Somehow we leave one another, always watching each other go when we must part ways for a short while until one day we will no longer see each other at all. At least. Not on earth. I hope that day never comes but as we all know, death is always knocking on the door. Waiting. Death is the last battle we must face on earth until we go home. Despite our struggles, I don’t think I’ll ever get over that feeling of leaving you behind or wanting you to stay with me forever, but also knowing that we can’t always stay where we are. Life keeps moving, and you’ll always be behind if you don’t keep moving either. Time waits for no one, so decide what you want to do with it while you are alive.


March 31, 2025

Our relationship is increasingly fading. The older mom and dad becomes the more they change, the more impatient they grow, the more they spend time sleeping and having no energy to do anything lively. Dad's body is breaking down, He somehow seems skinnier in his face. He is tired, old, fading away slowly while his body starts to give in to 40-50 years worth of physical labor he had to endure throughout his life. Every week he always comes home with a cut, a scrape, a scar, a bleeding thumb or finger. He works endlessly to pay the bills that life requires. My parents can't retire. We cannot afford it unless Werner and I start working in our careers. Werner is already halfway there. I am still 2 years away from a proper salary but a lot can happen in two years. Who knows how much longer my dad's body can hold up for.


Mom does not fade physically like dad is but she is fading mentally. They both are really. They forget things and repeat questions. Their memory is fading.
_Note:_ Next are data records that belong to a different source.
-- ==== Sys2Proof/Machine/Dispatch.lean ====
section
/-! DEFINITION. `exec`: one arm per instruction, each one direct call of its meaning. -/

namespace Sys2Proof.Machine

open Sys2Proof
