-- ==== Sys2Proof/Certificates/Slice0/Obligations.lean ====
section
/-! DEFINITION. What the machine is said to do: statements for the provers, from the numbered rules of spec/. Each says what an
instruction or an engine's step leaves, on hypotheses about the state before it alone. -/

open Sys2Proof Sys2Proof.Machine

/-- R236, the forms other than divisions and counts: with A = s[a] and B = s[b] the result is written to s[d], the pc advances by one word,
and nothing else differs. R236, the counts: CLZ gives the number of zero bits above the highest set bit, CTZ the number below the lowest,
each 64 for zero, and POPC the number of set bits. R237: DIV and REM round toward zero, DIVU and REMU are unsigned, A = quotient × B +
remainder, a signed remainder takes the sign of A, and a division by zero gives all ones and A. -/
def Obligations.ScalarRegisterForms : Prop :=
  (
    ∀ (s : State) (d a b : BitVec 5) (A B : Word), A = s.me.getS a → B = s.me.getS b →
      let pc := s.me.pc + 4#64
      let n := B.toNat % 64
      YieldsS (.add d a b) s d (BitVec.ofNat 64 ((A.toNat + B.toNat) % 2 ^ 64)) pc ∧
      YieldsS (.sub d a b) s d (BitVec.ofInt 64 ((A.toNat : Int) - B.toNat)) pc ∧
      YieldsS (.and d a b) s d (A &&& B) pc ∧
      YieldsS (.or d a b) s d (A ||| B) pc ∧
      YieldsS (.xor d a b) s d (A ^^^ B) pc ∧
      YieldsS (.andn d a b) s d (A &&& ~~~B) pc ∧
      YieldsS (.sll d a b) s d (BitVec.ofNat 64 (A.toNat * 2 ^ n)) pc ∧
      YieldsS (.srl d a b) s d (BitVec.ofNat 64 (A.toNat / 2 ^ n)) pc ∧
      YieldsS (.sra d a b) s d (BitVec.ofInt 64 (A.toInt / 2 ^ n)) pc ∧
      YieldsS (.slt d a b) s d (if A.toInt < B.toInt then 1#64 else 0#64) pc ∧
      YieldsS (.sltu d a b) s d (if A.toNat < B.toNat then 1#64 else 0#64) pc ∧
      YieldsS (.min d a b) s d (BitVec.ofInt 64 (min A.toInt B.toInt)) pc ∧
      YieldsS (.max d a b) s d (BitVec.ofInt 64 (max A.toInt B.toInt)) pc ∧
      YieldsS (.minu d a b) s d (BitVec.ofNat 64 (min A.toNat B.toNat)) pc ∧
      YieldsS (.maxu d a b) s d (BitVec.ofNat 64 (max A.toNat B.toNat)) pc ∧
      YieldsS (.mul d a b) s d (BitVec.ofNat 64 (A.toNat * B.toNat)) pc ∧
      YieldsS (.mulh d a b) s d ((A.signExtend 128 * B.signExtend 128).extractLsb' 64 64) pc ∧
      YieldsS (.mulhu d a b) s d ((A.setWidth 128 * B.setWidth 128).extractLsb' 64 64) pc ∧
      YieldsS (.csel d a b) s d (if A = 0#64 then s.me.getS d else B) pc ∧
      YieldsS (.addw d a b) s d (BitVec.signExtend 64 ((A + B).setWidth 32)) pc ∧
      YieldsS (.subw d a b) s d (BitVec.signExtend 64 ((A - B).setWidth 32)) pc ∧
      YieldsS (.mulw d a b) s d (BitVec.signExtend 64 ((A * B).setWidth 32)) pc) ∧
  (
    ∀ (s : State) (d a : BitVec 5) (A : Word), A = s.me.getS a →
      let pc := s.me.pc + 4#64
      encode (.clz d a) = 0x01#6 ++ d ++ a ++ 0#5 ++ 0x16#11 ∧ encode (.ctz d a) = 0x01#6 ++ d ++ a ++ 0#5 ++ 0x17#11 ∧
      encode (.popc d a) = 0x01#6 ++ d ++ a ++ 0#5 ++ 0x18#11 ∧
      (∃ n, n ≤ 64 ∧ (∀ j, 64 - n ≤ j → A.getLsbD j = false) ∧ (n < 64 → A.getLsbD (63 - n) = true) ∧
        YieldsS (.clz d a) s d (BitVec.ofNat 64 n) pc) ∧
      (∃ n, n ≤ 64 ∧ (∀ j, j < n → A.getLsbD j = false) ∧ (n < 64 → A.getLsbD n = true) ∧
        YieldsS (.ctz d a) s d (BitVec.ofNat 64 n) pc) ∧
      YieldsS (.popc d a) s d (BitVec.ofNat 64 ((List.range 64).countP (fun j => A.getLsbD j))) pc) ∧
  (
    ∀ (s : State) (d a b : BitVec 5) (A B : Word), A = s.me.getS a → B = s.me.getS b →
      let pc := s.me.pc + 4#64
      ∃ q r qu ru : Word,
        YieldsS (.div d a b) s d q pc ∧ YieldsS (.rem d a b) s d r pc ∧
        YieldsS (.divu d a b) s d qu pc ∧ YieldsS (.remu d a b) s d ru pc ∧
        A = q * B + r ∧ A = qu * B + ru ∧
        (B = 0#64 → q = BitVec.allOnes 64 ∧ r = A ∧ qu = BitVec.allOnes 64 ∧ ru = A) ∧
        (B ≠ 0#64 → q = BitVec.ofInt 64 (A.toInt.tdiv B.toInt) ∧ r.toInt = A.toInt.tmod B.toInt ∧
          (r ≠ 0#64 → (r.toInt < 0 ↔ A.toInt < 0)) ∧ r.toInt.natAbs < B.toInt.natAbs ∧
          qu.toNat = A.toNat / B.toNat ∧ ru.toNat = A.toNat % B.toNat))
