/-! ### Strand.setK -/

@[simp] theorem Strand.setK_phase (t : Strand) (n : Nat) (x : KReg) : (t.setK n x).phase = t.phase := by unfold Strand.setK; split <;> rfl
@[simp] theorem Strand.setK_gang (t : Strand) (n : Nat) (x : KReg) : (t.setK n x).gang = t.gang := by unfold Strand.setK; split <;> rfl
@[simp] theorem Strand.setK_rank (t : Strand) (n : Nat) (x : KReg) : (t.setK n x).rank = t.rank := by unfold Strand.setK; split <;> rfl
@[simp] theorem Strand.setK_rcd (t : Strand) (n : Nat) (x : KReg) : (t.setK n x).rcd = t.rcd := by unfold Strand.setK; split <;> rfl
@[simp] theorem Strand.setK_part (t : Strand) (n : Nat) (x : KReg) : (t.setK n x).part = t.part := by unfold Strand.setK; split <;> rfl
@[simp] theorem Strand.setK_pc (t : Strand) (n : Nat) (x : KReg) : (t.setK n x).pc = t.pc := by unfold Strand.setK; split <;> rfl
@[simp] theorem Strand.setK_s (t : Strand) (n : Nat) (x : KReg) : (t.setK n x).s = t.s := by unfold Strand.setK; split <;> rfl
@[simp] theorem Strand.setK_v (t : Strand) (n : Nat) (x : KReg) : (t.setK n x).v = t.v := by unfold Strand.setK; split <;> rfl
@[simp] theorem Strand.setK_vl (t : Strand) (n : Nat) (x : KReg) : (t.setK n x).vl = t.vl := by unfold Strand.setK; split <;> rfl
@[simp] theorem Strand.setK_sew (t : Strand) (n : Nat) (x : KReg) : (t.setK n x).sew = t.sew := by unfold Strand.setK; split <;> rfl
@[simp] theorem Strand.setK_gm (t : Strand) (n : Nat) (x : KReg) : (t.setK n x).gm = t.gm := by unfold Strand.setK; split <;> rfl
@[simp] theorem Strand.setK_mw (t : Strand) (n : Nat) (x : KReg) : (t.setK n x).mw = t.mw := by unfold Strand.setK; split <;> rfl
@[simp] theorem Strand.setK_tsh (t : Strand) (n : Nat) (x : KReg) : (t.setK n x).tsh = t.tsh := by unfold Strand.setK; split <;> rfl
@[simp] theorem Strand.setK_vstat (t : Strand) (n : Nat) (x : KReg) : (t.setK n x).vstat = t.vstat := by unfold Strand.setK; split <;> rfl
@[simp] theorem Strand.setK_srseed (t : Strand) (n : Nat) (x : KReg) : (t.setK n x).srseed = t.srseed := by unfold Strand.setK; split <;> rfl
@[simp] theorem Strand.setK_vbank (t : Strand) (n : Nat) (x : KReg) : (t.setK n x).vbank = t.vbank := by unfold Strand.setK; split <;> rfl
@[simp] theorem Strand.setK_mbank (t : Strand) (n : Nat) (x : KReg) : (t.setK n x).mbank = t.mbank := by unfold Strand.setK; split <;> rfl
@[simp] theorem Strand.setK_mseed (t : Strand) (n : Nat) (x : KReg) : (t.setK n x).mseed = t.mseed := by unfold Strand.setK; split <;> rfl
@[simp] theorem Strand.setK_fq (t : Strand) (n : Nat) (x : KReg) : (t.setK n x).fq = t.fq := by unfold Strand.setK; split <;> rfl
@[simp] theorem Strand.setK_sf (t : Strand) (n : Nat) (x : KReg) : (t.setK n x).sf = t.sf := by unfold Strand.setK; split <;> rfl
@[simp] theorem Strand.setK_lim (t : Strand) (n : Nat) (x : KReg) : (t.setK n x).lim = t.lim := by unfold Strand.setK; split <;> rfl
@[simp] theorem Strand.setK_fills (t : Strand) (n : Nat) (x : KReg) : (t.setK n x).fills = t.fills := by unfold Strand.setK; split <;> rfl
@[simp] theorem Strand.setK_spills (t : Strand) (n : Nat) (x : KReg) : (t.setK n x).spills = t.spills := by unfold Strand.setK; split <;> rfl
@[simp] theorem Strand.setK_ftbase (t : Strand) (n : Nat) (x : KReg) : (t.setK n x).ftbase = t.ftbase := by unfold Strand.setK; split <;> rfl
@[simp] theorem Strand.setK_ftlen (t : Strand) (n : Nat) (x : KReg) : (t.setK n x).ftlen = t.ftlen := by unfold Strand.setK; split <;> rfl
@[simp] theorem Strand.setK_tok (t : Strand) (n : Nat) (x : KReg) : (t.setK n x).tok = t.tok := by unfold Strand.setK; split <;> rfl
@[simp] theorem Strand.setK_tokRes (t : Strand) (n : Nat) (x : KReg) : (t.setK n x).tokRes = t.tokRes := by unfold Strand.setK; split <;> rfl
@[simp] theorem Strand.setK_tokNew (t : Strand) (n : Nat) (x : KReg) : (t.setK n x).tokNew = t.tokNew := by unfold Strand.setK; split <;> rfl
@[simp] theorem Strand.setK_guards (t : Strand) (n : Nat) (x : KReg) : (t.setK n x).guards = t.guards := by unfold Strand.setK; split <;> rfl
@[simp] theorem Strand.setK_sbPend (t : Strand) (n : Nat) (x : KReg) : (t.setK n x).sbPend = t.sbPend := by unfold Strand.setK; split <;> rfl
@[simp] theorem Strand.setK_sbErr (t : Strand) (n : Nat) (x : KReg) : (t.setK n x).sbErr = t.sbErr := by unfold Strand.setK; split <;> rfl
@[simp] theorem Strand.setK_sbOwner (t : Strand) (n : Nat) (x : KReg) : (t.setK n x).sbOwner = t.sbOwner := by unfold Strand.setK; split <;> rfl
@[simp] theorem Strand.setK_sbFail (t : Strand) (n : Nat) (x : KReg) : (t.setK n x).sbFail = t.sbFail := by unfold Strand.setK; split <;> rfl
@[simp] theorem Strand.setK_swCur (t : Strand) (n : Nat) (x : KReg) : (t.setK n x).swCur = t.swCur := by unfold Strand.setK; split <;> rfl
@[simp] theorem Strand.setK_swAct (t : Strand) (n : Nat) (x : KReg) : (t.setK n x).swAct = t.swAct := by unfold Strand.setK; split <;> rfl
@[simp] theorem Strand.setK_swGrp (t : Strand) (n : Nat) (x : KReg) : (t.setK n x).swGrp = t.swGrp := by unfold Strand.setK; split <;> rfl
@[simp] theorem Strand.setK_swAwk (t : Strand) (n : Nat) (x : KReg) : (t.setK n x).swAwk = t.swAwk := by unfold Strand.setK; split <;> rfl
@[simp] theorem Strand.setK_swErr (t : Strand) (n : Nat) (x : KReg) : (t.setK n x).swErr = t.swErr := by unfold Strand.setK; split <;> rfl
@[simp] theorem Strand.setK_sweep (t : Strand) (n : Nat) (x : KReg) : (t.setK n x).sweep = t.sweep := by unfold Strand.setK; split <;> rfl
@[simp] theorem Strand.setK_runtk (t : Strand) (n : Nat) (x : KReg) : (t.setK n x).runtk = t.runtk := by unfold Strand.setK; split <;> rfl
@[simp] theorem Strand.setK_wdlim (t : Strand) (n : Nat) (x : KReg) : (t.setK n x).wdlim = t.wdlim := by unfold Strand.setK; split <;> rfl
@[simp] theorem Strand.setK_perfSel (t : Strand) (n : Nat) (x : KReg) : (t.setK n x).perfSel = t.perfSel := by unfold Strand.setK; split <;> rfl
@[simp] theorem Strand.setK_perfCnt (t : Strand) (n : Nat) (x : KReg) : (t.setK n x).perfCnt = t.perfCnt := by unfold Strand.setK; split <;> rfl
@[simp] theorem Strand.setK_perfNext (t : Strand) (n : Nat) (x : KReg) : (t.setK n x).perfNext = t.perfNext := by unfold Strand.setK; split <;> rfl
@[simp] theorem Strand.setK_evFlag (t : Strand) (n : Nat) (x : KReg) : (t.setK n x).evFlag = t.evFlag := by unfold Strand.setK; split <;> rfl
@[simp] theorem Strand.setK_watch (t : Strand) (n : Nat) (x : KReg) : (t.setK n x).watch = t.watch := by unfold Strand.setK; split <;> rfl
@[simp] theorem Strand.setK_links (t : Strand) (n : Nat) (x : KReg) : (t.setK n x).links = t.links := by unfold Strand.setK; split <;> rfl
@[simp] theorem Strand.setK_unacked (t : Strand) (n : Nat) (x : KReg) : (t.setK n x).unacked = t.unacked := by unfold Strand.setK; split <;> rfl
@[simp] theorem Strand.setK_acks (t : Strand) (n : Nat) (x : KReg) : (t.setK n x).acks = t.acks := by unfold Strand.setK; split <;> rfl
@[simp] theorem Strand.setK_marks (t : Strand) (n : Nat) (x : KReg) : (t.setK n x).marks = t.marks := by unfold Strand.setK; split <;> rfl
@[simp] theorem Strand.setK_badS (t : Strand) (n : Nat) (x : KReg) : (t.setK n x).badS = t.badS := by unfold Strand.setK; split <;> rfl
@[simp] theorem Strand.setK_badC (t : Strand) (n : Nat) (x : KReg) : (t.setK n x).badC = t.badC := by unfold Strand.setK; split <;> rfl
@[simp] theorem Strand.setK_strips (t : Strand) (n : Nat) (x : KReg) : (t.setK n x).strips = t.strips := by unfold Strand.setK; split <;> rfl
@[simp] theorem Strand.setK_deferred (t : Strand) (n : Nat) (x : KReg) : (t.setK n x).deferred = t.deferred := by unfold Strand.setK; split <;> rfl
@[simp] theorem Strand.setK_deferNow (t : Strand) (n : Nat) (x : KReg) : (t.setK n x).deferNow = t.deferNow := by unfold Strand.setK; split <;> rfl
@[simp] theorem Strand.setK_fault (t : Strand) (n : Nat) (x : KReg) : (t.setK n x).fault = t.fault := by unfold Strand.setK; split <;> rfl
@[simp] theorem Strand.setK_reported (t : Strand) (n : Nat) (x : KReg) : (t.setK n x).reported = t.reported := by unfold Strand.setK; split <;> rfl
@[simp] theorem Strand.setK_restart (t : Strand) (n : Nat) (x : KReg) : (t.setK n x).restart = t.restart := by unfold Strand.setK; split <;> rfl
@[simp] theorem Strand.setK_append (t : Strand) (n : Nat) (x : KReg) : (t.setK n x).append = t.append := by unfold Strand.setK; split <;> rfl
@[simp] theorem Strand.setK_vscFail (t : Strand) (n : Nat) (x : KReg) : (t.setK n x).vscFail = t.vscFail := by unfold Strand.setK; split <;> rfl
@[simp] theorem Strand.setK_heldFlags (t : Strand) (n : Nat) (x : KReg) : (t.setK n x).heldFlags = t.heldFlags := by unfold Strand.setK; split <;> rfl
@[simp] theorem Strand.setK_handing (t : Strand) (n : Nat) (x : KReg) : (t.setK n x).handing = t.handing := by unfold Strand.setK; split <;> rfl
@[simp] theorem Strand.setK_wakesFar (t : Strand) (n : Nat) (x : KReg) : (t.setK n x).wakesFar = t.wakesFar := by unfold Strand.setK; split <;> rfl
@[simp] theorem Strand.setK_claim (t : Strand) (n : Nat) (x : KReg) : (t.setK n x).claim = t.claim := by unfold Strand.setK; split <;> rfl
@[simp] theorem Strand.setK_recBuf (t : Strand) (n : Nat) (x : KReg) : (t.setK n x).recBuf = t.recBuf := by unfold Strand.setK; split <;> rfl
@[simp] theorem Strand.setK_wait (t : Strand) (n : Nat) (x : KReg) : (t.setK n x).wait = t.wait := by unfold Strand.setK; split <;> rfl
@[simp] theorem Strand.setK_tokDone (t : Strand) (n : Nat) (x : KReg) : (t.setK n x).tokDone = t.tokDone := by unfold Strand.setK; split <;> rfl
@[simp] theorem Strand.setK_out (t : Strand) (n : Nat) (x : KReg) : (t.setK n x).out = t.out := by unfold Strand.setK; split <;> rfl
@[simp] theorem Strand.setK_mq (t : Strand) (n : Nat) (x : KReg) : (t.setK n x).mq = t.mq := by unfold Strand.setK; split <;> rfl
@[simp] theorem Strand.setK_mseq (t : Strand) (n : Nat) (x : KReg) : (t.setK n x).mseq = t.mseq := by unfold Strand.setK; split <;> rfl
@[simp] theorem Strand.setK_active (t : Strand) (n : Nat) (x : KReg) : (t.setK n x).active = t.active := by unfold Strand.setK; split <;> rfl
@[simp] theorem Strand.setK_shadow (t : Strand) (n : Nat) (x : KReg) : (t.setK n x).shadow = t.shadow := by unfold Strand.setK; split <;> rfl
@[simp] theorem Strand.setK_map (t : Strand) (n : Nat) (x : KReg) : (t.setK n x).map = t.map := by unfold Strand.setK; split <;> rfl
@[simp] theorem Strand.setK_bound (t : Strand) (n : Nat) (x : KReg) : (t.setK n x).bound = t.bound := by unfold Strand.setK; split <;> rfl
@[simp] theorem Strand.setK_fillq (t : Strand) (n : Nat) (x : KReg) : (t.setK n x).fillq = t.fillq := by unfold Strand.setK; split <;> rfl
@[simp] theorem Strand.setK_spillq (t : Strand) (n : Nat) (x : KReg) : (t.setK n x).spillq = t.spillq := by unfold Strand.setK; split <;> rfl
@[simp] theorem Strand.setK_cq (t : Strand) (n : Nat) (x : KReg) : (t.setK n x).cq = t.cq := by unfold Strand.setK; split <;> rfl
@[simp] theorem Strand.setK_sendq (t : Strand) (n : Nat) (x : KReg) : (t.setK n x).sendq = t.sendq := by unfold Strand.setK; split <;> rfl
@[simp] theorem Strand.setK_scratch (t : Strand) (n : Nat) (x : KReg) : (t.setK n x).scratch = t.scratch := by unfold Strand.setK; split <;> rfl
@[simp] theorem Strand.setK_nearBad (t : Strand) (n : Nat) (x : KReg) : (t.setK n x).nearBad = t.nearBad := by unfold Strand.setK; split <;> rfl
@[simp] theorem Strand.setK_scrFrames (t : Strand) (n : Nat) (x : KReg) : (t.setK n x).scrFrames = t.scrFrames := by unfold Strand.setK; split <;> rfl
@[simp] theorem Strand.setK_tokps (t : Strand) (n : Nat) (x : KReg) : (t.setK n x).tokps = t.tokps := by unfold Strand.setK; split <;> rfl
@[simp] theorem Strand.setK_yielded (t : Strand) (n : Nat) (x : KReg) : (t.setK n x).yielded = t.yielded := by unfold Strand.setK; split <;> rfl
My mom uses her brain on a daily basis at work with constant mental and emotional strain that comes from endless tasks she must complete at work. Even working on weekends because there is so much work to do. Taxes, payments, an endless amount of numbers to keep track of.


As we spend less and less time together as a family the weeks go by and slowly they are slipping from my fingers. It is not time to go yet. I do not allow it. Losing control of everything and being able to do nothing about time passing by faster and faster until no one is left.